2. Employee appetite for accessible, applicable workplace data grows.

Outside the workplace, people expect fast and easy access to information of all kinds – from nearby restaurants that have the highest reviews to recommended television shows to binge next. Yet when they get to work, good, valuable information across their organizations can be hard to access and near impossible to process in order to make an informed decision in the moment.

Employers are increasingly expected to provide a consumer-grade technology experience in the workplace with one-touch access to information that helps employees – both laptop-toting and frontline workers – work smarter and work their way.

3. Artificial intelligence (AI) and machine learning make HR and operations more strategic.

Innovations in workforce management and HR software have simplified the delivery of data intelligence to help solve real business problems that directly impact an employee’s daily work routine. AI can dramatically speed up time-consuming, everyday tasks while proactively identifying potential compliance risks and employee burnout concerns before they become a problem. Machine learning algorithms deliver better forecasting while enabling technology to act as a digital consultant.

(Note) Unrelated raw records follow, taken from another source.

-- ==== Sys2Proof/Syntax.lean ====
section
/-! DEFINITION. The commands: one constructor per row of spec/opcode_table.json, with the operands the
rule of the row gives it, or that the outside delivers with it (a sample, a message, a verdict). -/

namespace Sys2Proof

/-- Who writes a register or sends a command: software of a plot (ring 0 of its threads, or its host
function), Drill, Reeve (its SMBus port included) or the TAP (R76). -/
inductive Agent where
  | plot (p : Plot)
  | drill
  | reeve
  | tap
deriving DecidableEq, Repr

/-- COND of CMP and CMPI (R119). -/
inductive Cond where
  | eq | ne | lt | ge | ltu | geu | tst
deriving DecidableEq, Repr

/-- COND of FCMP (Table 5-10). -/
inductive FCond where
  | eq | lt | le | un
deriving DecidableEq, Repr

/-- FMT of the scalar floating operations (chapter 05). -/
inductive FFmt where
  | b64 | b32 | b16 | bf16
deriving DecidableEq, Repr

/-- RM of R122: 0 the mode that FCSR.RM holds, 1 to 5 the named modes, 6 seeded stochastic. -/
inductive RMode where
  | dyn | rne | rna | rz | ru | rd | stoch
deriving DecidableEq, Repr

/-- The integer width codes of FCVT.I and FCVT.FI (Table 5-10). -/
inductive IWidth where
  | i64 | i32 | i16 | i8
deriving DecidableEq, Repr

/-- TARGET of a CMO (R126). -/
inductive CmoTarget where
  | l1d | l1i | fc
deriving DecidableEq, Repr

/-- How an access to a Granary channel or another array came back: as it is, corrected by the ECC, after
link retries, uncorrectable in its data or in the line's metadata, or after a fourth failed transfer (R288, Table 12-5). -/
inductive MemRes where
  | ok | corrected | retried (n : Fin 4) | uncorrectable | metadata | linkFail
deriving DecidableEq, Repr

/-- What a furrow cache's scrub finds in one way of its set (Table 8-6). -/
inductive ScrubRes where
  | clean
  | corrected (way : Fin 16)
  | uncorrectable (way : Fin 16)
  | badTag (way : Fin 16)
deriving DecidableEq, Repr


/-- What the ECC of a silo or spill-bank row reports as an instruction reads it (R254). -/
inductive SiloEcc where
  | clean
  | corrected (spill : Bool)
  | uncorrectable
deriving DecidableEq, Repr


/-- The machine-side pins of the island as one 10 µs sample reads them (R472, R484), 1 = energised, high or
acknowledged: safe inputs (bit n channel A, bit 8 + n channel B), stage and node readbacks (bit 2 × output +
channel), contactor feedback (1 = closed), the reset request input (bit 0 channel A), enable readbacks (bit
2 × axis + channel), stop acknowledges, encoder line good. -/
structure Pins where
  si   : BitVec 16 := 0
  srb  : BitVec 8 := 0
  snd  : BitVec 8 := 0
  cfb  : BitVec 4 := 0
  srst : BitVec 2 := 0
  drb  : BitVec 8 := 0
  dack : BitVec 4 := 0
  encf : BitVec 4 := 0
deriving DecidableEq, Repr
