-- ==== Sys2Proof/Machine/Operands.lean ====
section
/-! DEFINITION. Operands and thread control: the registers of a thread context (R101, R102), when its
oldest instruction may run, how it retires or raises, and the instruction words (Table 5-6) that EADDR
reports. -/

namespace Sys2Proof.Machine

/-! ### Registers -/

/-- A general register: g0 reads as zero (R101). -/
def Thread.readG (t : Thread) (r : Reg5) : Word := if r.val = 0 then 0 else findD 0 r.val t.g

/-- Write a general register: a write to g0 is discarded (R101). -/
def Thread.writeG (t : Thread) (r : Reg5) (v : Word) : Thread :=
  if r.val = 0 then t else { t with g := putD 0 r.val v t.g }

/-- A floating register. -/
def Thread.readF (t : Thread) (r : Reg5) : Word := findD 0 r.val t.f

/-- Write a floating register. -/
def Thread.writeF (t : Thread) (r : Reg5) (v : Word) : Thread := { t with f := putD 0 r.val v t.f }

/-- A predicate: p0 reads as 1 (R101). -/
def Thread.readP (t : Thread) (p : Pred) : Bool := p.val = 0 || t.p.testBit p.val

/-- Write a predicate: a write to p0 is discarded (R101). -/
def Thread.writeP (t : Thread) (p : Pred) (b : Bool) : Thread :=
  if p.val = 0 then t else { t with p := setBit t.p p.val b }

/-- Write a result register. -/
def Thread.writeDest (t : Thread) (d : Dest) (v : Word) : Thread :=
  match d with
  | .g r => t.writeG r v
  | .f r => t.writeF r v

/-- XSPn and ENTRYn. -/
def Thread.xspOf (t : Thread) (n : Nat) : Word := findD 0 n t.xsp
def Thread.entryOf (t : Thread) (n : Nat) : Word := findD 0 n t.entry
def Thread.setXsp (t : Thread) (n : Nat) (v : Word) : Thread := { t with xsp := putD 0 n v t.xsp }
def Thread.setEntry (t : Thread) (n : Nat) (v : Word) : Thread := { t with entry := putD 0 n v t.entry }

/-! ### Threads in the state -/

/-- A thread context. -/
def State.thread (s : State) (h : Nat) : Thread := findD {} h s.threads

/-- A thread context, replaced. -/
def State.setThread (s : State) (h : Nat) (t : Thread) : State := { s with threads := put h t s.threads }

/-- A thread context, changed. -/
def State.modThread (s : State) (h : Nat) (f : Thread → Thread) : State := s.setThread h (f (s.thread h))

/-- The core of a thread (R13); 128 and above are Drill cores. -/
def coreOf (h : Nat) : Nat := h / 8

/-- The furrow of a core (R13). -/
def furrowOf (n : Nat) : Nat := n / 8

/-- A core is one of the four Drill cores (R99). -/
def drillCore (n : Nat) : Bool := decide (128 ≤ n)

/-- The four Drill cores. -/
def drillCores : List Nat := [128, 129, 130, 131]

/-- The threads of a core. -/
def coreThreads (n : Nat) : List Nat := (List.range 8).map (8 * n + ·)

/-- The core is locked up (R182). -/
def State.locked (s : State) (n : Nat) : Bool := s.bitF FUR_LOCKSTAT.LOCKED (n / 8) (n % 8)

/-- A core of the package is locked up: LOCKUP_N is driven low (R182, R185). -/
def State.anyLocked (s : State) : Bool := (List.range 17).any fun k => s.f FUR_LOCKSTAT.LOCKED k ≠ 0

/-- A dimension of the Acre, from its code of SWT_CFG (its size minus 1). -/
def State.swDim (s : State) (F : Fld) : Nat := s.f F 0 + 1

/-- The package's Acre number (R417): x + DX × (y + DY × z). -/
def State.ownPkg (s : State) : Nat :=
  s.f SWT_CFG.X 0 + s.swDim SWT_CFG.DX * (s.f SWT_CFG.Y 0 + s.swDim SWT_CFG.DY * s.f SWT_CFG.Z 0)

/-! ### Asynchronous events (R162, R163) -/

/-- The causes of Table 7-1 that are asynchronous, most urgent first: code and level. -/
def asyncCauses : List (Nat × Nat) := [(0x0C, 15), (0x40, 14), (0x41, 6), (0x42, 4), (0x43, 4)]

/-- An asynchronous event is pending for a thread (FUR_XPEND). -/
def State.asyncPending (s : State) (h code : Nat) : Bool :=
  if code = 0x0C then s.on FUR_XPEND.LSE h else s.bitF FUR_XPEND.SRC h (code - 0x40)

/-- Raise an interrupt source 0x40 to 0x43 in a thread: merged when already pending (R163). -/
def State.raiseAsync (s : State) (h code : Nat) : State := s.setBitF FUR_XPEND.SRC h (code - 0x40) true

/-- Some asynchronous event is pending, masked or not (R112). -/
def State.anyAsync (s : State) (h : Nat) : Bool := asyncCauses.any fun c => s.asyncPending h c.1

/-- The event that is delivered next (R162): GMASK and DFA 0, level above MLEVEL, highest level, then
lowest code; none during a step with NOINT (R537). -/
def State.asyncDue (s : State) (h : Nat) : Option (Nat × Nat) :=
  let t := s.thread h
  if t.gmask || t.dfa || (t.stepping && t.noint) then none
  else asyncCauses.find? fun c => s.asyncPending h c.1 && decide (t.mlevel < c.2)

/-! ### When an instruction runs -/

/-- The core issues instructions: it is not gated, locked, in a thread-group reset, or stopped by
THERM_CRIT, which stops compute cores only (R561). -/
def State.coreRuns (s : State) (n : Nat) : Bool :=
  !(s.core n).gated && !s.locked n && (find n s.clk.tg).isNone && (drillCore n || !s.on RV_THROT.CRIT 0)

/-- The thread can run its next instruction: it is running, nothing is in progress or raised in it, no
asynchronous event must be taken first (R162), no halt is due (R536). DESIGN CHOICE (notes/assumptions/67): a thread
performs one instruction at a time, so its loads in program order, where R89 lets a Normal load pass an older one. -/
def State.ready (s : State) (h : Nat) : Bool :=
  let t := s.thread h
  s.coreRuns (coreOf h) && t.mode = .running && t.hold = none && t.raised = none && !t.haltReq && !t.exited &&
  (s.asyncDue h).isNone

/-- The instruction at PC retires: INSTRET counts it, and a halt falls due after a single step (R537). -/
def Thread.retired (t : Thread) (pc : Word) : Thread :=
  { t with pc := pc, instret := (t.instret + 1) % 2 ^ 64, hold := none, haltReq := t.haltReq || t.stepping }

/-- A 32-bit instruction retires. -/
def Thread.next (t : Thread) : Thread := t.retired (t.pc + 4)

/-- A synchronous exception reaches RT (R140): nothing of the instruction is done. -/
def Thread.fault (t : Thread) (code : Nat) (eaddr : Word) : Thread :=
  { t with raised := some { code := code, epc := t.pc, eaddr := eaddr }, hold := none }

/-- An instruction that was in progress completes; in a core that has locked up meanwhile its result is dropped (R182). -/
def State.completes (s : State) (h : Nat) (f : Thread → Thread) : State :=
  s.modThread h fun t => if s.locked (coreOf h) then { t with hold := none } else f t

/-- Run the oldest instruction of a thread, if the thread can run one. -/
def State.instr (s : State) (h : Nat) (f : Thread → State → State) : Out :=
  .next (if s.ready h then f (s.thread h) s else s)

/-- An instruction that only changes its own context, then retires. -/
def State.scalar (s : State) (h : Nat) (f : Thread → Thread) : Out :=
  s.instr h fun t s => s.setThread h (f t).next

/-- An instruction that raises. -/
def State.fault (s : State) (h code : Nat) (eaddr : Word) : State := s.modThread h (·.fault code eaddr)

/-! ### Cause codes of Table 7-1 -/

def cFetchFault : Nat := 0x01
def cFetchNx : Nat := 0x02
def cIllegalOp : Nat := 0x03
def cRingViolation : Nat := 0x04
def cLoadFault : Nat := 0x05
def cStoreFault : Nat := 0x06
def cMisaligned : Nat := 0x07
def cTrap : Nat := 0x08
def cGateFault : Nat := 0x09
def cTileShape : Nat := 0x0A
def cTileArith : Nat := 0x0B
def cLateStore : Nat := 0x0C
def cXspInvalid : Nat := 0x0D
def cMaskedFault : Nat := 0x0E
def cDoubleFault : Nat := 0x0F
def cSiloGroup : Nat := 0x10
def cUncorrectable : Nat := 0x11
def cStopReq : Nat := 0x40
def cFrameTick : Nat := 0x41
def cBinderDone : Nat := 0x42
def cHarrowDone : Nat := 0x43

/-! ### Instruction words (Table 5-6), as EADDR reports them -/

/-- Format R. -/
def wordR (op gd gs1 gs2 fn : Nat) : Word :=
  BitVec.ofNat 64 (op * 2 ^ 26 + gd * 2 ^ 21 + gs1 * 2 ^ 16 + gs2 * 2 ^ 11 + fn)

/-- Format I. -/
def wordI (op gd gs1 imm : Nat) : Word := BitVec.ofNat 64 (op * 2 ^ 26 + gd * 2 ^ 21 + gs1 * 2 ^ 16 + imm)

/-- Format C. -/
def wordC (gd gs1 cmd csr : Nat) : Word :=
  BitVec.ofNat 64 (0x29 * 2 ^ 26 + gd * 2 ^ 21 + gs1 * 2 ^ 16 + cmd * 2 ^ 14 + csr)

/-- Format X. -/
def wordX (gd gs1 gs2 p fn : Nat) : Word :=
  BitVec.ofNat 64 (0x2A * 2 ^ 26 + gd * 2 ^ 21 + gs1 * 2 ^ 16 + gs2 * 2 ^ 11 + p * 2 ^ 8 + fn)

/-- Format XN. -/
def wordXN (n fn : Nat) : Word := BitVec.ofNat 64 (0x2A * 2 ^ 26 + n * 2 ^ 8 + fn)

end Sys2Proof.Machine
end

Managers and employees alike must be properly trained to strategically utilize and, above all, trust this unprecedented ability to mine information, while transforming their daily responsibilities to accomplish more strategic tasks they didn’t have the time to complete before.

4. A focus on the human side of leadership.

As innovations in workforce management and HR technology increasingly automate daily tasks, managers have more time to interact with employees than ever before. Yet many people managers are lost with these newfound opportunities for human interaction thanks to historically weak manager onboarding programs combined with years of hiding behind devices, remote work, and mountains of administrative tasks.

Since people managers are the number one driver of the employee experience and, in turn, productivity, organizations must focus on programs to help managers forge relationships, develop their people, and build the courage it takes to be a great leader.

5. Retirement moves from a casual conversation to a full-blown crisis.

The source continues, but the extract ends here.